# Note Of Air Raid Siren



## Kai Stemm (Nov 3, 2017)

So I am curious as to what the note of an air raid siren is... I don't expect any of you to know this off the top of your head, and if you do that would be a little odd.
Anyway, as some of you know I play Bass, no not the flashy guitar, but the good old fashioned Double Bass. Anyway a friend of mine bet that I couldn't recreate a sound... I was intrigued and asked him to continue, long story short, I took him up on the offer, and I will be down a good tuner, and some rosin. (About $20) After some research, I haven't been able to find out the note, I know how to get the sound just not the note .
Any help?
Thanks
(Edit I'm pretty sure that it's a minor something)


----------



## mikewint (Nov 7, 2017)

Thought maybe someone else had more knowledge so no guarantees of correctness
Basically the tone is (music terminology) an Untempered (Just) Minor Third. In music the minor keys evoke feelings of sadness and melancholy. Untempered tones are based on the ratios 1:2 (octave) and 2:3. Unlike modern tuning wherein the 12 tones in a octave are equally (tempered) spaced.
Any way back to the siren. The WWII air raid siren consisted of an electric motor which was connected to two stators (rotating chopper rings) in which there were equally spaced slots cut out. The slots effectively cut the incoming air stream into chunks producing a sound wave. How many chunks depended upon the number of slots and how fast the stator was rotated.
In WWII Britain AC electrical current was 50 Hz this produced, in the motor used, a no load speed of 3000 RPM. In the US standardized on 60 Hz the motor would spin at 3600 RPM (no load).
One stator had 10 slots and the other had 12 slots thus producing frequencies (pitch) in a 5:6 ratio, the minor third.
When connected to the stators the motor's RPMs under load dropped to 2700 RPM and 3300 RPM respectively.
The frequencies produced are easy to calculate: England - 2700 RPM makes 2700/60 or 45 revolutions per second. With 10 slots in the stator we get 45 x 10 = 450 chunks of air per second or a frequency of *450Hz.* A very annoying harsh frequency at one time thought to actually be evil.
The second stator with 12 slots gives 45 x 12 = *540 Hz *
In the US the load speed is 3300 RPM giving 55 revs per sec and frequencies of 550 Hz and 660 Hz.
As the motor spools up and down the frequencies rise and fall. The volume of air drawn in determines loudness generally in the 130 dB range


----------



## vikingBerserker (Nov 7, 2017)

Ok, getting back to the question, I think it might normally be in F.

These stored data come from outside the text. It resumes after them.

/-- The units of rows that another context left when its partition was disabled are given to a context, and what they held is saved
(R21; log 37): whether they have been, and the state afterwards. ERR is set when it cannot be placed. -/
def claimRows (s : State) (part ctx rows : Nat) : Bool × State :=
  let l := foreignRows s ctx rows
  let us := l.flatMap (fun p => unitsIn (2 ^ p.1))
  let s := us.foldl (stopUnit true) s
  if us.any (unitBusy s) then (false, s)
  else match l.foldl (fun (a : Option State) p => a.bind (exchangeUnits p.2 ctx (unitsIn (2 ^ p.1)))) (some s) with
    | none => (false, setPartErr s part)
    | some s => (true, s)

/-- A context that was saved on units which no context holds now comes back to them. -/
def returnTo (s : State) (ctx rows : Nat) : State :=
  (((rowList rows).filter (fun r => (kfind s.rowCtx r).isNone)).flatMap (fun r => unitsIn (2 ^ r))).foldl (fun s u =>
    match s.savedUnits.find? (fun x => x.ctx == ctx && x.unit == u) with
    | some x => enterContext s u (some x)
    | none => s) s

/-- The rows on which a partition runs a context now. -/
def runningRows (s : State) (part ctx : Nat) : Nat :=
  match kfind s.parts part with | some p => if p.running && p.ctx = ctx then p.rows else 0 | none => 0

/-- Starts a partition on the rows and the context of its record; RUNNING is set, and no other partition has those rows (R21). On the
units where the context starts or resumes, the triangle setups become invalid (R432). -/
def startPart (s : State) (part : Nat) (r : PartRec) : State :=
  let old := runningRows s part r.ctx
  let c := claimRows (startCtx s r.ctx) part r.ctx r.rows
  if !c.1 then c.2
  else
    let s := holdRows (returnTo c.2 r.ctx r.rows) r.ctx (rowList r.rows)
    let us := ((rowList r.rows).filter (fun i => !Nat.testBit old i)).flatMap (fun i => unitsIn (2 ^ i))
    let s := (us.filter isGuide).foldl (fun s u => s.modUnit u invalidateSetups) s
    let others := s.parts.map (fun p => (p.1, { p.2 with rows := p.2.rows - (p.2.rows &&& r.rows) }))
    writePartFlags { s with parts := kset others part { running := true, ctx := r.ctx, rows := r.rows, refused := none, holds := [] } }
      part (r.flags ||| 4)

/-- PARTITION_SWAP (R417, R418): refused, with ERR, when an outgoing context cannot be placed. Every troupe of the partition is to stop,
and once nothing that this awaits is in flight the contexts are exchanged. A swap that has begun goes on to the context with which it
began. -/
def execPartitionSwap (part : Nat) (s : State) : Res :=
  match kfind s.parts part, readPart s part with
  | some p, some r =>
    let new := p.incoming.getD r.ctx
    let us := unitsIn p.rows
    let refuse (s : State) : State :=
      setPartErr { s with parts := kset s.parts part { p with refused := some new, incoming := none } } part
    let letGo (s : State) : State := goOn s ((s.troupes.filter (fun q => us.contains (unitOf q.1))).map (fun q => q.1))
    if p.ctx = new then .next s
    else if !p.running then .next (letGo { s with parts := kset s.parts part { p with incoming := none } })
    else if p.incoming.isNone && (exchangeUnits p.ctx new us s).isNone then .next (refuse s)
    else
      let s := us.foldl (stopUnit false) { s with parts := kset s.parts part { p with incoming := some new } }
      if us.any (unitBusy s) then .next (s.schedule (s.now + 1) (.partitionSwap part))
      else match exchangeUnits p.ctx new us (shiftGaps (startCtx s new) new (awayFor s new)) with
        | none => .next (refuse (letGo s))
        | some s => .next (startPart (holdRows s new (rowList p.rows)) part { r with ctx := new })
  | _, _ => .next s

Get your bass and pull a siren video on Youtube for comparison.

Awesome about the double bass, that is one very cool instrument! I went from a electric bass to messing around with the double. When it comes to playing blues double is the way to go.

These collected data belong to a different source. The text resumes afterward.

/-- Nothing made before is still to perform for the unit's troupes. -/
def Sys2Proof.Claims.Quiet (s : State) (unit : Nat) : Prop := StoresDone s unit ∧ (s.tile unit).partials = []

/-- No access is at a scratch port. -/
def Sys2Proof.Claims.NoPorts (s : State) : Prop := ∀ p, p ∈ s.cores → p.2.port = []

/-- A g field of a slot, or `z`. -/
def Sys2Proof.Claims.GOrZ (x : BitVec 6) : Prop := 32 ≤ x.toNat ∧ x.toNat < 48 ∨ x = 56

/-- A g field, `z` or `lit`, of a uniform slot. -/
def Sys2Proof.Claims.UName (x : BitVec 6) : Prop := GOrZ x ∨ x = 61

/-- R95, R112, R115: `yield` marks the troupe; `vclaim` and `vgive` change the claim when the value is legal and the pool has room,
and give status 1 or 2 with nothing changed otherwise. `vgive` of a legal value, with no VMEM operation on its way that names a
register given back, gives those registers up with their contents; `role` gives the old role register and sets LABEL and WOPEN. -/
def Obligations.ClaimsRoleAndYieldAct : Prop :=
  ∀ s f t, At s f t → f.run ≠ 0 → Plain t →
    (∀ x : StopF, ∃ s', exec (.yield x) s = .next s' ∧ OnlyTroupe s s' f.troupe { t with yielded := true }) ∧
    (∀ (x : DaF), GOrZ x.d → 32 ≤ x.a.toNat → x.a.toNat < 48 →
      let n := (gVal f x.a).toNat
      (∃ s', exec (.vclaim x) s = .next s' ∧ OnlyTroupe s s' f.troupe
        (if n ≤ 32 ∧ n % 8 = 0 ∧ t.vclaim ≤ n then
          (if n - t.vclaim ≤ freeVregs s (coreOf f.troupe) then { t with vclaim := n, g := gSet t x.d 0 }
           else { t with g := gSet t x.d 1 })
         else { t with g := gSet t x.d 2 })) ∧
      (n ≤ t.vclaim ∧ n % 8 = 0 →
        (∀ e o r, e ∈ s.agenda → e.2 = .vmemComplete f.troupe o → r ∈ o.regs → ¬ (n ≤ r ∧ r < t.vclaim)) →
        ∃ s', exec (.vgive x) s = .next s' ∧ OnlyTroupe s s' f.troupe
          { t with vclaim := n, vregs := t.vregs.filter (fun p => p.1 < n), badVregs := t.badVregs.filter (fun r => r < n),
                   g := gSet t x.d 0 }) ∧
      (¬ (n ≤ t.vclaim ∧ n % 8 = 0) → ∃ s', exec (.vgive x) s = .next s' ∧ OnlyTroupe s s' f.troupe
        { t with g := gSet t x.d 2 })) ∧
    (∀ (x : DaF), GOrZ x.d → GOrZ x.a → ∃ s', exec (.role x) s = .next s' ∧ OnlyTroupe s s' f.troupe
      { t with g := gSet t x.d (BitVec.ofNat 64 (s.genOf f.troupe % 16 * 2 ^ 60 + slotOf f.troupe % 32 * 2 ^ 55 +
                 t.label.toNat * 2 ^ 40 + t.wopen.toNat)),
               label := (gVal f x.a).extractLsb' 40 8, wopen := (gVal f x.a).extractLsb' 0 32 })

/-- R79 to R83: `dqconf` and `dqcount`; with no ring in use, `fork` makes its record the newest resident one, `take` and `steal`
give the oldest resident record in FIFO mode and set their predicate in every thread. A `steal` first holds for its reply, and takes
its record when the hold ends. -/
def Obligations.DequeSlotsAct : Prop :=
  ∀ s f t, At s f t → f.run ≠ 0 → Plain t →
    let q := (s.core (coreOf f.troupe)).deque
    (∀ x : DstF, 32 ≤ x.d.toNat → x.d.toNat < 48 → ∃ s', exec (.dqcount x) s = .next s' ∧ OnlyTroupe s s' f.troupe
      { t with g := gSet t x.d (BitVec.ofNat 64 (q.recs.length + (q.tail - q.head))) }) ∧
    (∀ x : DabF, GOrZ x.d → 32 ≤ x.a.toNat → x.a.toNat < 48 → 32 ≤ x.b.toNat → x.b.toNat < 48 →
      let c := (gVal f x.b).toNat / 2 ^ 32
      let good : Prop := (gVal f x.a).toNat % 32 = 0 ∧ (gVal f x.b).toNat % 2 ^ 32 < 2 ∧ c % 32 = 0 ∧ c ≤ 2 ^ 24
      (good → q.recs = [] → q.head = q.tail → ∃ s', exec (.dqconf x) s = .next s' ∧
        OnlyTroupe { s with cores := kset s.cores (coreOf f.troupe) { s.core (coreOf f.troupe) with deque :=
            { recs := [], lifo := (gVal f x.b).getLsbD 0, base := gVal f x.a, cap := c, head := 0, tail := 0 } } }
          s' f.troupe { t with g := gSet t x.d 0 }) ∧
      (good → (q.recs ≠ [] ∨ q.head ≠ q.tail) → ∃ s', exec (.dqconf x) s = .next s' ∧
        OnlyTroupe s s' f.troupe { t with g := gSet t x.d 1 }) ∧
      (¬ good → ∃ s', exec (.dqconf x) s = .next s' ∧ OnlyTroupe s s' f.troupe { t with g := gSet t x.d 2 })) ∧
    (∀ x : SrcF, 32 ≤ x.a.toNat → x.a.toNat ≤ 44 → Quiet s (unitOf f.troupe) → q.head = q.tail → q.recs.length < 32 →
      exec (.fork x) s = .next { s with cores := kset s.cores (coreOf f.troupe) { s.core (coreOf f.troupe) with deque :=
        { q with recs := q.recs ++ [(List.range 4).map (fun j => f.latch.gread (x.a.toNat - 32 + j))] } } }) ∧
    (∀ (x : TakeF) r rest, 32 ≤ x.d.toNat → x.d.toNat ≤ 44 → f.acted = false → q.head = q.tail → q.lifo = false →
      q.recs = r :: rest → r.length = 4 →
      ∃ s' t', exec (.takeT x) s = .next s' ∧ (s'.core (coreOf f.troupe)).deque = { q with recs := rest } ∧
        s'.mem = s.mem ∧ s'.scratch = s.scratch ∧ s'.troupe f.troupe = some t' ∧
        (∀ j, j < 4 → some (t'.gread (x.d.toNat - 32 + j)) = r[j]?) ∧
        (∀ i, i < 16 → (t'.thread i).pred x.pred.toNat = true)) ∧
    (∀ x : StealF, f.acted = false → ∃ s' t', exec (.steal x) s = .next s' ∧ s'.troupe f.troupe = some t' ∧ s'.focus = none ∧
      (∃ c, s.now < c ∧ t'.wait = some (.until c)) ∧ s'.cores = s.cores ∧ s'.mem = s.mem ∧ s'.scratch = s.scratch) ∧
    (∀ (x : StealF) r rest, 32 ≤ x.d.toNat → x.d.toNat ≤ 44 → 32 ≤ x.a.toNat → x.a.toNat < 48 → f.acted = true →
      robbable s f.troupe t.ctx (gVal f x.a) = true →
      let v := (gVal f x.a).toNat % 2048
      let w := (s.core v).deque
      w.head = w.tail → w.recs = r :: rest → r.length = 4 →
      ∃ s' t', exec (.steal x) s = .next s' ∧ (s'.core v).deque = { w with recs := rest } ∧
        s'.mem = s.mem ∧ s'.scratch = s.scratch ∧ s'.troupe f.troupe = some t' ∧
        (∀ j, j < 4 → some (t'.gread (x.d.toNat - 32 + j)) = r[j]?) ∧
        (∀ i, i < 16 → (t'.thread i).pred x.pred.toNat = true))

/-- R86, R88, R90: `launch` of a legal descriptor makes a child company one level deeper and gives its identifier; `cwait` on a
child that has retired gives its status, and on no child all ones; `exit` ends the troupe and its ensemble counts it.
The value of a company identifier is open (log 11). -/
def Obligations.CompanySlotsAct : Prop :=
  ∀ s f t, At s f t → f.run ≠ 0 → Plain t →
    (∀ (x : DaF) c bs, GOrZ x.d → 32 ≤ x.a.toNat → x.a.toNat < 48 → Quiet s (unitOf f.troupe) →
      s.comp t.comp = some c → c.depth < 10 → (gVal f x.a).toNat % 64 = 0 → companyLimit s t.ctx = false →
      let h := virtFetch s (coreOf f.troupe) t.ctx (gVal f x.a).toNat 64
      h.1 = .ok bs → descLegal (rowsOf h.2 c.part) true bs (descOf bs) = true →
      ∃ s' t' k, exec (.launch x) s = .next s' ∧ s'.troupe f.troupe = some t' ∧
        t'.kids = t.kids ++ [companyId h.2] ∧ t'.g = gSet t x.d (BitVec.ofNat 64 (companyId h.2)) ∧
        s'.comp (companyId h.2) = some k ∧ k.depth = c.depth + 1 ∧ k.parent = some t.comp ∧ k.ctx = t.ctx ∧
        k.desc = descOf bs ∧ s'.mem = s.mem) ∧
    (∀ (x : DaF) c, GOrZ x.d → 32 ≤ x.a.toNat → x.a.toNat < 48 → s.comp t.comp = some c →
      (∀ k v, c.kids.find? (fun k => k.comp == (gVal f x.a).toNat) = some k → k.status = some v →
        ∃ s' t', exec (.cwait x) s = .next s' ∧ s'.troupe f.troupe = some t' ∧ t' = { t with g := gSet t x.d v } ∧
          s'.mem = s.mem ∧ s'.scratch = s.scratch) ∧
      (c.kids.find? (fun k => k.comp == (gVal f x.a).toNat) = none →
        ∃ s' t', exec (.cwait x) s = .next s' ∧ s'.troupe f.troupe = some t' ∧
          t' = { t with g := gSet t x.d 0xFFFFFFFFFFFFFFFF } ∧ s'.mem = s.mem ∧ s'.scratch = s.scratch)) ∧
    (∀ (x : StopF) e, s.ens t.ens = some e →
      ∃ s' e', exec (.exitT x) s = .next s' ∧ s'.troupe f.troupe = none ∧ s'.ens t.ens = some e' ∧ e'.exited = e.exited + 1 ∧
        (∀ k, k ≠ f.troupe → s'.troupe k = s.troupe k) ∧ s'.focus = none ∧ s'.mem = s.mem ∧ s'.scratch = s.scratch)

Reactions: Informative Informative:
1 | Like List reactions


----------



## mikewint (Nov 8, 2017)

As above a mechanical siren is not in any sense "tuned" since it depends on the RPMs of the driving motor. As the RPMs increase so does the frequency PLUS we are also dealing with human perception of that frequency (pitch).
Without going into a lot of music theory the pitch of any instrument was by guess and by golly until tuning forks and Scheiblers tonometer. In 1836 he recommended that the A above middle C (piano tuned to the even tempered 12 note octave) be set at 440 Hz.
The French standard had been 435 Hz. In the US the 440 A became the informal standard in 1926. ASO adopted it in 1936. ISO adopted it in 1955 as ISO 16. It's pretty close to a universal standard though European concert orchestras will vary from 441 - 444 Hz
By that standard and following the 12 note even tempered scale: A = 440 Hz Bb = 466 Hz B = 494 Hz C = 523 Hz C# = 554 Hz D = 587 Hz D# = 622 Hz E = 659 Hz and your F = 698 Hz
The human ear is very sensitive to 400 - 500 Hz range and 450 Hz is annoying and even painful. Its even been termed evil. Professionally mastered music generally has its EQ curve start going down subtly at about 250Hz, hits a low between 400-500hz, and then slowly comes back up until it hits 2000-3000hz. Without that "notch" removed the sound is "muddy". Mixing programs like SoundForge have an EQ preset that slashes those frequencies.


----------



## vikingBerserker (Nov 9, 2017)

Boy Mike, I will say nobody Cuts-and-Pastes then claims the work as their own better than you.


----------



## mikewint (Nov 9, 2017)

Well don't know anyone here that does original research unless you do. All of the above is public record so unless you are stating an opinion you are at best paraphrasing what you read somewhere else. I am not a professional musician so did not have the note/frequencies memorized nor do I do sound mixing so that material was researched. Does that affect validity?

Reactions: Like Like:
1 | Like List reactions


----------



## vikingBerserker (Nov 13, 2017)

Reading something and putting into your own words is one thing, cutting and pasting entire sections of somebody else's work and claiming it as your work is called plagiarism.


----------



## stona (Nov 13, 2017)

Frequencies of Musical Notes, A4 = 440 Hz

Gives the notes for particular frequencies.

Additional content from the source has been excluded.